Debug [failure type].

Type:
- [detected parser route and confidence if available]

Keep:
- cmd: [command that produced the failure]
- frame: [nearest user-owned file, test, Dockerfile, or source location]
- error: [primary exception, assertion, package error, TS code, or exit line]
- detail: [one to six details that constrain the fix]
- env: [version, memory, platform, or package-manager context when relevant]

Folded:
- [named groups of repeated or low-signal output]

Ask: root cause, smallest fix, verify command.

Verified example

This example is an excerpt from a raw failure log, not a setup command to run. It was checked against the current tokensift parser output.

Before: raw pytest excerpt

$ pytest tests/test_api.py::test_creates_user -q
=================================== FAILURES ===================================
______________________________ test_creates_user _______________________________
tests/test_api.py:37: in test_creates_user
    assert response.status_code == 201
E   assert 500 == 201
E    +  where 500 = <Response [500]>.status_code
------------------------------ Captured log call -------------------------------
INFO app db retry 1
INFO app db retry 2
=========================== short test summary info ===========================
FAILED tests/test_api.py::test_creates_user - assert 500 == 201

After: conservative brief

Debug pytest failure.

Type:
- pytest (high confidence)

Keep:
- cmd: pytest tests/test_api.py::test_creates_user -q
- frame: tests/test_api.py:37 — in test_creates_user
- error: FAILED tests/test_api.py::test_creates_user - assert 500 == 201
- assertion: assert response.status_code == 201
- assertion: E   assert 500 == 201
- assertion: E    +  where 500 = <Response [500]>.status_code

Folded:
- captured logs x4

Ask: root cause, smallest fix, verify command.

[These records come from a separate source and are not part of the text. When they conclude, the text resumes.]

/-- The sum of an element of a reduction line: the base and the slots in ascending core index (R183). -/
def redSum (i64 : Bool) (base : Nat) (slots : List RedSlot) (e : Nat) : Nat :=
  slots.foldl (fun a r => match mapGet? r.elems e with
    | some v => if i64 then (a + v.toNat) % 2 ^ 64 else (fpAdd f32 .rne (fpOf f32 a) (fpOf f32 (v.toNat % 2 ^ 32))).bits
    | none => a) base

/-- The elements of a line written with their sums. -/
def redWrite (s : State) (r : RedLine) (w : Nat) : Nat → State
  | 0 => s
  | e + 1 =>
    let s := redWrite s r w e
    let k := r.line * 64 + e * w
    writeNat s k (redSum r.i64 (readNat s k w) r.slots e) (2 ^ w - 1) w

/-- The collapse of a reduction line (R183). For an access other than a store a poisoned base refuses it and the slots are
kept; a store completes it, and the contributions to the poisoned base are discarded (R291). The second part tells whether it
was refused. -/
def collapse (s : State) (k : Nat) (store : Bool) : State × Bool :=
  match s.redLines.find? (fun r => isHbm k && r.line == k / 64) with
  | none => (s, false)
  | some r =>
    let freed := { s with redLines := s.redLines.filter (fun x => x.line != r.line) }
    if unitBad s (r.line * 64) then (if store then freed else s, !store)
    else (wakeMonitors (redWrite freed r (if r.i64 then 8 else 4) (if r.i64 then 8 else 16)) (r.line * 64) 64, false)

/-- A write applied at its bank: it collapses the line, its enabled bytes are written, it clears the poison of a unit that it
covers whole, and wakes monitors (R145, R183, R185, R291). -/
def applyWrite (s : State) (k n data en : Nat) : State :=
  let s := (collapse s k true).1
  let s := writeNat s k data en n
  let s := if n = unitSize k ∧ k = unitOf k ∧ en % 2 ^ n = 2 ^ n - 1 then setBad s k false else s
  wakeMonitors s k n

/-- Bytes written by an engine, unit by unit. -/
def applyBytes (s : State) (k : Nat) (l : List Byte) : State := applyWrite s k l.length (leNat l) (2 ^ l.length - 1)

/-- A read served at its bank: it collapses the line; POISON where a unit is poisoned (R183, R291). -/
def applyRead (s : State) (k n : Nat) : State × Option Nat :=
  let (s, refused) := collapse s k false
  if refused || poisoned s k n then (s, none) else (s, some (readNat s k n))

/-- The completion time of an application: the line's recorded lease end, or the instant at a scratchpad (R145, R162). -/
def tcOf (s : State) (k : Nat) : Nat :=
  if isHbm k then Nat.max s.devtime (mapGet 0 s.leases (k / 64)) else s.devtime

/-- The new value of an AMO (R179). -/
def amoNew (op : AmoOp) (w x b : Nat) : Nat :=
  let m := 2 ^ (8 * w)
  match op with
  | .add => (x + b) % m
  | .and => x &&& (b % m)
  | .or => x ||| (b % m)
  | .xor => x ^^^ (b % m)
  | .min => if signExt (b % m) (8 * w) < signExt x (8 * w) then b % m else x
  | .max => if signExt x (8 * w) < signExt (b % m) (8 * w) then b % m else x
  | .swap => b % m

/-! ### Update functions (R180, R181) -/

/-- A register of the update unit: the eight registers as a list. -/
def uReg (r : List Nat) (i : Nat) : Nat := (r[i]?).getD 0

/-- One micro-operation of `w` bytes on the registers (Table 9.2). -/
def microOp (w : Nat) (i : Nat) (r : List Nat) : List Nat :=
  let m := 2 ^ (8 * w)
  let d := nbits i 26 24
  let a := uReg r (nbits i 23 21)
  let b := uReg r (nbits i 20 18)
  let x := signExt a (8 * w)
  let y := signExt b (8 * w)
  let sh := b % 64
  let v := match nbits i 31 27 with
    | 1 => a + b
    | 2 => a + m - b
    | 3 => a &&& b
    | 4 => a ||| b
    | 5 => a ^^^ b
    | 6 => if x ≤ y then a else b
    | 7 => if x ≤ y then b else a
    | 8 => Nat.min a b
    | 9 => Nat.max a b
    | 10 => a * 2 ^ sh
    | 11 => a / 2 ^ sh
    | 12 => if a = b then 1 else 0
    | 13 => if a < b then 1 else 0
    | 14 => if uReg r d ≠ 0 then a else b
    | 15 => (signExt (nbits i 16 0) 17 % (m : Int)).toNat
    | 16 => (fpAdd f32 .rne (fpOf f32 a) (fpOf f32 b)).bits
    | _ => (fpMinMax f32 true a b).bits
  r.set d (v % m)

Review checklist before sharing

  • Does the brief include the command or test target that produced the failure?
  • Does the primary error line still include the exact exception, assertion, TS code, package name, memory number, or exit code?
  • Does at least one retained line point to user-owned code, a test, Dockerfile, config, or build command?
  • Does the brief avoid inventing a root cause that the log does not prove?
  • Are secrets, internal URLs, credentials, customer data, private paths, and unnecessary source excerpts removed or replaced?
  • Does the final ask request the root cause, smallest fix, and verification command?

Common mistakes

  • Over-compressing: removing the one file path or assertion line that makes the failure actionable.
  • Under-compressing: pasting hundreds of repeated progress lines that dilute the actual error.
  • Turning evidence into opinion: telling the agent the fix before showing the line that proves the failure.
  • Omitting the run target: leaving out the exact command, test node id, Docker build command, or package manager invocation.
  • Hiding uncertainty: failing to mention when the log is incomplete, truncated, or missing project context.

Limits

An evidence-preserving brief cannot replace the source code, dependency graph, test fixtures, runtime environment, or CI secrets policy. It only gives the coding agent the best compact view of the failure evidence you chose to share.

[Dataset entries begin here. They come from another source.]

/-- A release at a scope, then what follows it: a short stall until its condition holds; at SYSTEM also a zero-length host read
that flushes the strand's posted host writes, whose failure is PAGE with TVAL 0 (R164, R396). -/
def release (sc : Scope) (k : State → Res) (s : State) : Res :=
  if !released s sc then .stall s .retry
  else if sc = .system ∧ s.me.hostWrites then
    awaiting (fun s => .stall (startOp s { myOp s .flush with pend := true }) (.op s.nextId))
      (fun _ _ s => k (s.onMe (fun t => { t with hostWrites := false }))) (fun s o => .stall s (.op o.id)) s
  else k s

/-- FENCE (R166, R396): the release, then the acquire, which waits for every earlier load and raises F at DEVICE and SYSTEM to
their greatest read instant. A fault of an access that it waits for is raised at it (R158). -/
def execFence (o : BitVec 2) (sc : BitVec 3) (s : State) : Host.Outcome State Fault Refusal :=
  let scope := scopeOf sc
  let rel := o.toNat / 2 % 2 == 1 && scope != .strand
  let acq := o.toNat % 2 == 1
  finish 4 (
    match oldestFault (s.me.faults.filter (fun d => (rel && (d.ctr == some .st || d.upd)) || (acq && d.ctr == some .ld))) with
    | some d => .trap s d.cause d.sub d.tval
    | none =>
      release (if o.toNat / 2 % 2 = 1 then scope else .strand) (fun s =>
        if acq then
          if s.ops.any (fun x => x.task == s.me.task && x.ctr == some .ld) then .stall s .retry
          else .ok (s.onMe (fun t => if raisesFloor (some scope) then { t with flr := Nat.max t.flr t.rdMax } else t))
        else .ok s) s)

/-! ## Stores -/

/-- A store of the running strand: after its checks the release that it asks for, then on its way to the banks (R479, R480). -/
def issueStore (lanes : List Lane) (rel : Option Scope) (s : State) : Res :=
  access .store lanes (fun ps s =>
    release (rel.getD .strand) (fun s =>
      let o := { myOp s .store with ctr := some .st, pieces := ps }
      let s := if ps.any (fun p => isHost p.key) then s.onMe (fun t => { t with hostWrites := true }) else s
      watched 1 lanes (enqueue (startOp s o) o.id ps 0)) s) s

/-- The scope of a store's release. -/
def relScope (o : BitVec 2) (sc : BitVec 3) : Option Scope := if o = 2 then some (scopeOf sc) else none

/-- ST (R479, R480). -/
def execSt (d a : BitVec 5) (t : BitVec 2) (o : BitVec 2) (sc : BitVec 3) (i : BitVec 5) (s : State) :
    Host.Outcome State Fault Refusal :=
  finish 4 (guard [rdS s.me a false, rdS s.me d false] (fun s =>
    issueStore (storeLane (mePtr (s.me.rs a false) i (storeBytes t)) (storeBytes t) (s.me.rs d false)) (relScope o sc) s) s)

/-- Compact opcode 14: ST of 64 bits (R91). -/
def execCompactSt (d a : BitVec 3) (i : BitVec 4) (s : State) : Host.Outcome State Fault Refusal :=
  finish 2 (guard [rdS s.me (wide a) false, rdS s.me (wide d) false] (fun s =>
    issueStore (storeLane (compactPtr (s.me.rs (wide a) false) i 8) 8 (s.me.rs (wide d) false)) none s) s)

/-- A vector store of the active bytes of a unit (R482). -/
def storeUnit (d : BitVec 5) (k : BitVec 16) (p : Word) (rel : Option Scope) (s : State) : Res :=
  if k = 0 then .ok s else issueStore (unitStore p k (s.me.v d.toNat)) rel s

/-- STV (R482). -/
def execStv (d a : BitVec 5) (k : BitVec 3) (o : BitVec 2) (sc : BitVec 3) (i : BitVec 5) (s : State) :
    Host.Outcome State Fault Refusal :=
  finish 4 (guard [rdS s.me a false, rdK k, rdV d] (fun s =>
    storeUnit d (s.me.k k.toNat) (mePtr (s.me.rs a false) i 16) (relScope o sc) s) s)

/-- Compact opcode 16: STV under k0 (R91). -/
def execCompactStv (d a : BitVec 3) (i : BitVec 4) (s : State) : Host.Outcome State Fault Refusal :=
  finish 2 (guard [rdS s.me (wide a) false, rdV (wide d)] (fun s =>
    storeUnit (wide d) 0xFFFF (compactPtr (s.me.rs (wide a) false) i 16) none s) s)

/-- STS (R481). -/
def execSts (d a : BitVec 5) (k : BitVec 3) (w : BitVec 2) (b : BitVec 5) (s : State) : Host.Outcome State Fault Refusal :=
  finish 4 (guard [rdS s.me a false, rdV b, rdK k, rdV d] (fun s =>
    let lanes := gatherLanes (s.me.rs a false) (2 ^ w.toNat) (s.me.k k.toNat) (s.me.v b.toNat) (s.me.v d.toNat) true
    if lanes.isEmpty then .ok s else issueStore lanes none s) s)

Use a longer prompt when the failure depends on state outside the log: a recent migration, a feature flag, a generated file, a mock server, a private package registry, or a non-obvious deployment environment.

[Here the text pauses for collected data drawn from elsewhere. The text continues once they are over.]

/-- The port of a task that waited in RESUB re-attached to its channel while that is PUBLISHED, as SUBSCRIBE attaches one; where its core
has a port on the channel already, or a die link has no tree left, it stays without, and its RESUB traps with NOPUB (R51, R63, R69, log
41). Its cluster takes the channel's lock (R56). -/
def reattach (s : State) (c i : Nat) (t : Strand) (ch : Nat) : State :=
  let x := s.chan ch
  if x.st = .published ∧ x.owner = t.ctx ∧ !x.ports.any (fun p => p.core == c) ∧ !crossFull s ch c then
    startLocks
      ((s.onChan ch (fun x => { x with ports := x.ports ++ [{ core := c, slot := i, task := t.task, registered := true, uns := true }] })).setSlot
        c i { s.slot c i with uns := true, ichan := ch }) ch
  else s

/-- The lowest network whose send queue of a strand has no room for some sends. -/
def sendsFit (s : State) (c i : Nat) (l : List Send) : Option Nat :=
  (List.range 3).find? (fun n => sendsOn l n != 0 && decide (32 < sendUsed s c i n + sendsOn l n))

/-- A strand's sends back in its send queues, or its trap with SQFULL (R286, R435). -/
def enterSends (s : State) (c i : Nat) (l : List Send) : State :=
  match sendsFit s c i l with
  | some n => trapAt s c i .sqfull (causeCode .sqfull) 0 (word n)
  | none => s.setSlot c i { s.slot c i with sends := l }

/-- The messages whose bytes a resumed strand's KIND 3 streams hold: those staged and still in the receive store. -/
def stagedMsgs (k : Core) (q : Stream) : Stream :=
  if q.kind = 3 then
    { q with msgs := (k.rx.filter (fun m => m.chan == q.source.toNat && m.running && m.task == 0)).map (·.seq) }
  else q

/-- A saved task as it enters a slot again: what its image does not hold is as it was when it was saved, its context, ASID, allotment,
privilege, report registers and arrived faults among it; its window is loaded again, and it waits for nothing (R30, R80, R82, R83, R158,
R282). -/
def keptStrand (s : State) (c level : Nat) (m : Msg) : Strand :=
  let t := newStrand s c level m
  match m.kept with
  | none => t
  | some k => { k with st := .starting, startLeft := t.startLeft, win := t.win, level := level, timed := false, started := t.started,
                       capped := none, entering := false, pub := false, sub := false, uns := false, wait := .nothing, walk := none,
                       walkFail := none, trap := none, saveTo := none, savePos := 0, preempt := none, timing := none, issued := 0,
                       walked := 0, cfgFrom := none }

/-- A task restored into a slot from the bytes of its image (R285, R286). -/
def restore (s : State) (c i level : Nat) (m : Msg) (l : List Byte) : State :=
  let t := imageStrand l (keptStrand s c level m)
  let t := { t with task := m.task, seq := m.seq, flr := s.devtime,
                    strm := t.strm.map (stagedMsgs (s.core c)) }
  let away := (s.core c).away.contains t.ctx
  let s := if away then (zeroDiscards s c t.ctx).onCore c (fun k => { k with away := k.away.filter (· != t.ctx) }) else s
  let s := relinkPublication (enterSlot s c i { t with spdisc := t.spdisc || away, sends := [] }) c i t
  let s := if m.resub then reattach s c i t m.ichan else s
  if nbits (imgNat l 54 1) 2 2 = 1 then trapAt s c i .suberr (causeCode .suberr) 0 (suberr m.ichan 8)
  else enterSends s c i t.sends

Submission storage boundary

When a visitor clicks the Sift button on the backend-hosted deployment, tokensift stores the submitted raw input, generated output, user IP address, user agent, and KST timestamp in a private SQLite database controlled by tokensift. Backend-hosted raw submissions in SQLite and private operator JSONL preview logs are retained for up to 30 days by default for diagnostics and parser improvement. Raw logs are not sent to analytics or ads.